The ACSI is an economic indicator based on customer evaluations of the quality of goods and services bought in the U.S. Founded at the University of Michigan's Ross School of Business, the Index is updated quarterly and factors in scores from more than 225 companies in 45 industries, and from government agencies.
Thank You, Win 7
On the ACSI's 0-to-100 scale, customer satisfaction with PCs jumped 4 percent to 78, matching an all-time industry high. No Windows-based machines declined in popularity, a factor the ACSI attributes to the industry's migration from Windows Vista to Windows 7 late last year.
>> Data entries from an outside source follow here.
/-- R144: the check order at ACCEPT, with the word in the fault record (R136, R137). -/
def Obligations.AcceptChecksInOrder : Prop :=
  ∀ s w, Ready s →
    (∀ r, decodeRequest w = .error r → acceptWord w s = .next { s with fault := some (.illegalRequest, w) }) ∧
    (decodeRequest w = .ok .sel → s.csN = 0 →
      acceptWord w s = .next { s with fault := some (.selectWhileSelected, w) }) ∧
    (decodeRequest w = .ok .desel → s.csN = 1 →
      acceptWord w s = .next { s with fault := some (.deselectWhileDeselected, w) }) ∧
    (∀ d, decodeRequest w = .ok (.xfer d) → s.csN = 1 →
      acceptWord w s = .next { s with fault := some (.xferOutsideWindow, w) }) ∧
    (∀ a8 d, decodeRequest w = .ok (.rdreg a8) ∨ decodeRequest w = .ok (.wrreg a8 d) →
      (s.csN = 0 → acceptWord w s = .next { s with fault := some (.regOpInsideWindow, w) }) ∧
      (s.csN = 1 → 128 ≤ a8.toNat →
        acceptWord w s = .next { s with rspLog := s.rspLog ++ [⟨.invalidAddress, none⟩] }))

/-- A step runs the decoded request: ACCEPT is then the only enabled step (R37), HOST moves on to its next request (R31), and the
counter of free values, the model's own (log entry 4), advances. -/
def Obligations.StepRunsTheDecodedRequest : Prop :=
  ∀ s w ws i, StateInv s → Ready s → s.reqs = w :: ws → decodeRequest w = .ok i →
    step s = exec i { s with reqs := ws, hpc := s.hpc + 1, draws := s.draws + 1 }

/-- A step at a request word that spells no request raises ILLEGAL_REQUEST (R90, R136) with that word (R137). -/
def Obligations.StepRaisesIllegalRequest : Prop :=
  ∀ s w ws r, StateInv s → Ready s → s.reqs = w :: ws → decodeRequest w = .error r →
    step s = .next { s with
      reqs := ws, hpc := s.hpc + 1, draws := s.draws + 1, fault := some (.illegalRequest, w) }

/-- The three wire command forms begin the exchange of their byte (R78, R82, R91); that this is their meaning is the model's
reading of the opcode table (DEDUCED, log entry 9). -/
def Obligations.WireCommandsStartTheirByte : Prop :=
  ∀ s (a : BitVec 6), Ready s → s.txe = true →
    exec (.wcmdRead a) s = .next { s with
      txbuf := some (0x80#8 ||| (a.setWidth 8 <<< 1)), txe := false, xout := some (0x80#8 ||| (a.setWidth 8 <<< 1)) } ∧
    exec (.wcmdWrite a) s = .next { s with
      txbuf := some (a.setWidth 8 <<< 1), txe := false, xout := some (a.setWidth 8 <<< 1) } ∧
    exec (.wcmdWriteHi a) s = .next { s with
      txbuf := some (0x80#8 ||| (a.setWidth 8 <<< 1)), txe := false, xout := some (0x80#8 ||| (a.setWidth 8 <<< 1)) }

/-- RDREG and WRREG run the wire command of their address inside the window they open (R115, R118, R126; the wire commands' meaning is
DEDUCED, log entry 9). -/
def Obligations.RequestsRunTheirWireCommand : Prop :=
  ∀ s (a8 : Addr8) d, Ready s → s.csN = 1 → a8.toNat < 128 → s.txe = true →
    (∃ t, exec (.wcmdRead (a8.setWidth 6)) (openWindow s) = .next t ∧
      exec (.rdreg a8) s = .next { t with phase := .rdCmd }) ∧
    (∃ t, exec (if a8.toNat < 64 then .wcmdWrite (a8.setWidth 6) else .wcmdWriteHi (a8.setWidth 6)) (openWindow s) = .next t ∧
      exec (.wrreg a8 d) s = .next { t with wdata := some d, phase := .wrCmd })

/-- R77, with the note on bit 7 for the addresses 64 to 127 (R78). -/
def Obligations.CommandByteFields : Prop :=
  ∀ (rw : Bit) (a : Addr7),
    cmd rw a = BitVec.ofNat 8 ((rw.toNat <<< 7) ||| (a.toNat <<< 1)) ∧
    (cmd rw a).toNat < 256 ∧ ((rw.toNat <<< 7) ||| (a.toNat <<< 1)) < 256 ∧
    (cmd rw a).extractLsb' 0 1 = 0 ∧
    (cmd rw a).extractLsb' 1 6 = a.extractLsb' 0 6 ∧
    (cmd rw a).extractLsb' 7 1 = rw ||| a.extractLsb' 6 1 ∧
    (a.toNat < 64 → (cmd rw a).extractLsb' 7 1 = rw)

/-- A few words of 30_encoding.md R73 and 95_test_vectors.md 2.2 and 2.3, bit by bit. The wire bytes are decoded with the R/W intent of
the transaction that sends them, and 0x80 is WCMD_WRITE_HI only by the intent of a write: the model's own reading (DEDUCED, log entry
10). -/
def Obligations.SpecWordsDecode : Prop :=
  decodeRequest 0b000100000000000000000000 = .ok .sel ∧
  decodeRequest 0b001000000000000000000000 = .ok .desel ∧
  decodeRequest 0b001100000000000010100101 = .ok (.xfer 0xA5) ∧
  decodeRequest 0b010000000000011100000000 = .ok (.rdreg 7) ∧
  decodeRequest 0b010100000001011000000101 = .ok (.wrreg 0x16 0x05) ∧
  decodeRequest 0b000100000000000000000001 = .error .dataField ∧
  decodeRequest 0b011000000000000000000000 = .error .reservedOp ∧
  decodeCommand 1 0b10001110 = .ok (.wcmdRead 7) ∧
  decodeCommand 0 0b00101100 = .ok (.wcmdWrite 22) ∧
  decodeCommand 0 0b10000000 = .ok (.wcmdWriteHi 0)

/-- Decode and encode agree, both ways and for every instruction: a code decodes to exactly the instruction it encodes. -/
def Obligations.DecodeAndEncodeAgree : Prop :=
  ∀ (c : Code) (i : Instr), decode c = .ok i ↔ encode i = c

/-- R80: the legal request words are those of the five rows of the opcode table, and no others. -/
def Obligations.LegalWordsAreTheTableRows : Prop :=
  ∀ w : Word24, (∃ i, decodeRequest w = .ok i) ↔
    (w = 0x100000 ∨ w = 0x200000 ∨ w &&& 0xFFFF00 = 0x300000 ∨ w &&& 0xFF00FF = 0x400000 ∨ w &&& 0xFF0000 = 0x500000)

/-- R126 and 90_conflicts.md C1: for addresses 64 to 127 a read, a write and a read of the address less 64 are one byte, and the bus
cannot tell WCMD_WRITE_HI from WCMD_READ. -/
def Obligations.HighAddressesCollideOnTheWire : Prop :=
  ∀ (a : Addr7) (lo : BitVec 6) (s : State), 64 ≤ a.toNat → lo = a.setWidth 6 →
    cmd 1 a = cmd 1 (a - 64) ∧ cmd 0 a = cmd 1 a ∧
    encode (.wcmdRead lo) = .wcmd 1 (cmd 1 a) ∧ encode (.wcmdWriteHi lo) = .wcmd 0 (cmd 1 a) ∧
    decodeWire (cmd 0 a) = .ok (.wcmdRead lo) ∧
    exec (.wcmdWriteHi lo) s = exec (.wcmdRead lo) s

/-- R58, R78: among the addresses 0 to 63 the command byte fixes the intent and the address. -/
def Obligations.LowAddressesAreUnambiguous : Prop :=
  ∀ (rw rw' : Bit) (a a' : Addr7), a.toNat < 64 → a'.toNat < 64 → cmd rw a = cmd rw' a' → rw = rw' ∧ a = a'

/-- R137 with R136 and R139: a fault is taken by ACCEPT only, records the word that raised it, changes nothing else (but HOST's index,
R31), and once recorded it stays. -/
def Obligations.FaultEntryIsPrecise : Prop :=
  ∀ cfg m s t, enabled cfg s m = true → perform m s = .next t → t.fault ≠ s.fault →
    m = .accept ∧ s.fault = none ∧
    ∃ c w ws, s.reqs = w :: ws ∧ t = { s with reqs := ws, hpc := s.hpc + 1, fault := some (c, w) }

/-- The frame of every instruction: the fields it may write, put back, give the state before. -/
def Obligations.InstructionFrames : Prop :=
  ∀ s t a8 d a,
    (exec .sel s = .next t ∨ exec .desel s = .next t →
      { t with csN := s.csN, trace := s.trace, rspLog := s.rspLog, fault := s.fault } = s) ∧
    (exec (.xfer d) s = .next t →
      { t with txbuf := s.txbuf, txe := s.txe, xout := s.xout, phase := s.phase, fault := s.fault } = s) ∧
    (exec (.rdreg a8) s = .next t →
      { t with csN := s.csN, trace := s.trace, rspLog := s.rspLog, txbuf := s.txbuf, txe := s.txe, xout := s.xout,
               phase := s.phase, fault := s.fault } = s) ∧
    (exec (.wrreg a8 d) s = .next t →
      { t with csN := s.csN, trace := s.trace, rspLog := s.rspLog, txbuf := s.txbuf, txe := s.txe, xout := s.xout,
               phase := s.phase, fault := s.fault, wdata := s.wdata } = s) ∧
    (exec (.wcmdRead a) s = .next t ∨ exec (.wcmdWrite a) s = .next t ∨ exec (.wcmdWriteHi a) s = .next t →
      { t with txbuf := s.txbuf, txe := s.txe, xout := s.xout } = s)

/-- R32: which steps set and clear each flag. -/
def Obligations.FlagsChangeOnlyAsTabled : Prop :=
  ∀ cfg m s t, enabled cfg s m = true → perform m s = .next t →
    (active s = false → active t = true → m = .accept ∧ ∃ w ws i, s.reqs = w :: ws ∧ decodeRequest w = .ok i ∧
      (i = .sel ∨ (∃ a, i = .rdreg a) ∨ ∃ a d, i = .wrreg a d)) ∧
    (active s = true → active t = false →
      (m = .accept ∧ ∃ w ws, s.reqs = w :: ws ∧ decodeRequest w = .ok .desel) ∨
      (m = .complete ∧ (s.phase = .rdData ∨ s.phase = .wrData)) ∨ (m = .timeout ∧ s.phase ≠ .xfer)) ∧
    (busy s = false → busy t = true → m = .accept ∧ ∃ w ws i, s.reqs = w :: ws ∧ decodeRequest w = .ok i ∧
      ((∃ d, i = .xfer d) ∨ (∃ a, i = .rdreg a) ∨ ∃ a d, i = .wrreg a d)) ∧
    (busy s = true → busy t = false → m = .complete ∨ m = .timeout) ∧
    (s.txe = false → t.txe = true → m = .txDrain ∨ m = .timeout) ∧
    (s.txe = true → t.txe = false → m = .accept ∨ m = .complete) ∧
    (s.rxne = false → t.rxne = true → ∃ inb, m = .rxDone inb) ∧
    (s.rxne = true → t.rxne = false → m = .complete) ∧
    (s.fault = none → t.fault ≠ none → m = .accept) ∧
    (s.fault ≠ none → t.fault = s.fault)

/-- R33, R34, R60: no event and no response is dropped, repeated or reordered: a step only appends. -/
def Obligations.LogsOnlyGrow : Prop :=
  ∀ cfg m s t, enabled cfg s m = true → perform m s = .next t →
    ∃ es rs, t.trace = s.trace ++ es ∧ es.length ≤ 2 ∧ t.rspLog = s.rspLog ++ rs ∧ rs.length ≤ 1

/-- R138: a faulted block has no step, keeps its chip-select level and shows the cause; that `step` answers the fault
`blockFaulted` there is the model's choice (log entry 7). -/
def Obligations.FaultedBlockStops : Prop :=
  ∀ s c w, StateInv s → s.fault = some (c, w) →
    (∀ cfg m, enabled cfg s m = false) ∧ step s = .fault (.blockFaulted c) ∧
    (∀ i, exec i s = .fault (.blockFaulted c)) ∧
    faultCode s = faultCauseCode c ∧ reqReady s = false ∧ csPin s = s.csN

/-- R90, R172: a busy block takes no request; that `exec` then answers the state unchanged is the model's choice (log entry 8). -/
def Obligations.BusyBlockTakesNoRequest : Prop :=
  ∀ cfg s, s.fault = none → s.phase ≠ .idle →
    enabled cfg s .accept = false ∧ reqReady s = false ∧ busy s = true ∧ ∀ i, exec i s = .next s

/-- R91: with the transmit buffer full, `Start` holds the step that calls it; that `exec` then answers the state unchanged is the
model's choice (log entry 8). -/
def Obligations.FullTransmitBufferHolds : Prop :=
  ∀ cfg s i w ws, Ready s → s.txe = false → callsStart i s = true →
    exec i s = .next s ∧ (s.reqs = w :: ws → decodeRequest w = .ok i → enabled cfg s .accept = false)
"Windows-based PC brands appear to have recovered from the problems associated with the Windows Vista software," said ACSI founder Claes Fornell in a statement. "Barely a year into the release of Windows 7, satisfaction with these brands has returned to, and in some cases even surpassed, the levels prior to the launch of Vista."
Among the leading Windows PC makers, Dell's score rose 3 percent, while Acer (including Gateway and eMachines) and Hewlett-Packard's HP brand improved 4 percent. All three companies had a three-way tie at 77, which was 9 points behind customer-favorite Apple.
Apple, not surprisingly, leads the computer pack in customer contentment. (PCWorld's annual Reliability and Service survey routinely gets a very positive response from Apple users too.) Cupertino's rating rose 2 percent this year to 86--its highest tally ever. This marks the seventh straight year that Apple has topped all PC makers.
Customer Support: Bad Juju
While PC manufacturers are on the right track, their service lags far behind that of other durable goods industries, the ACSI reports. And when consumers must contact customer support after buying a PC, they're 8-percent less satisfied than those who didn't have to.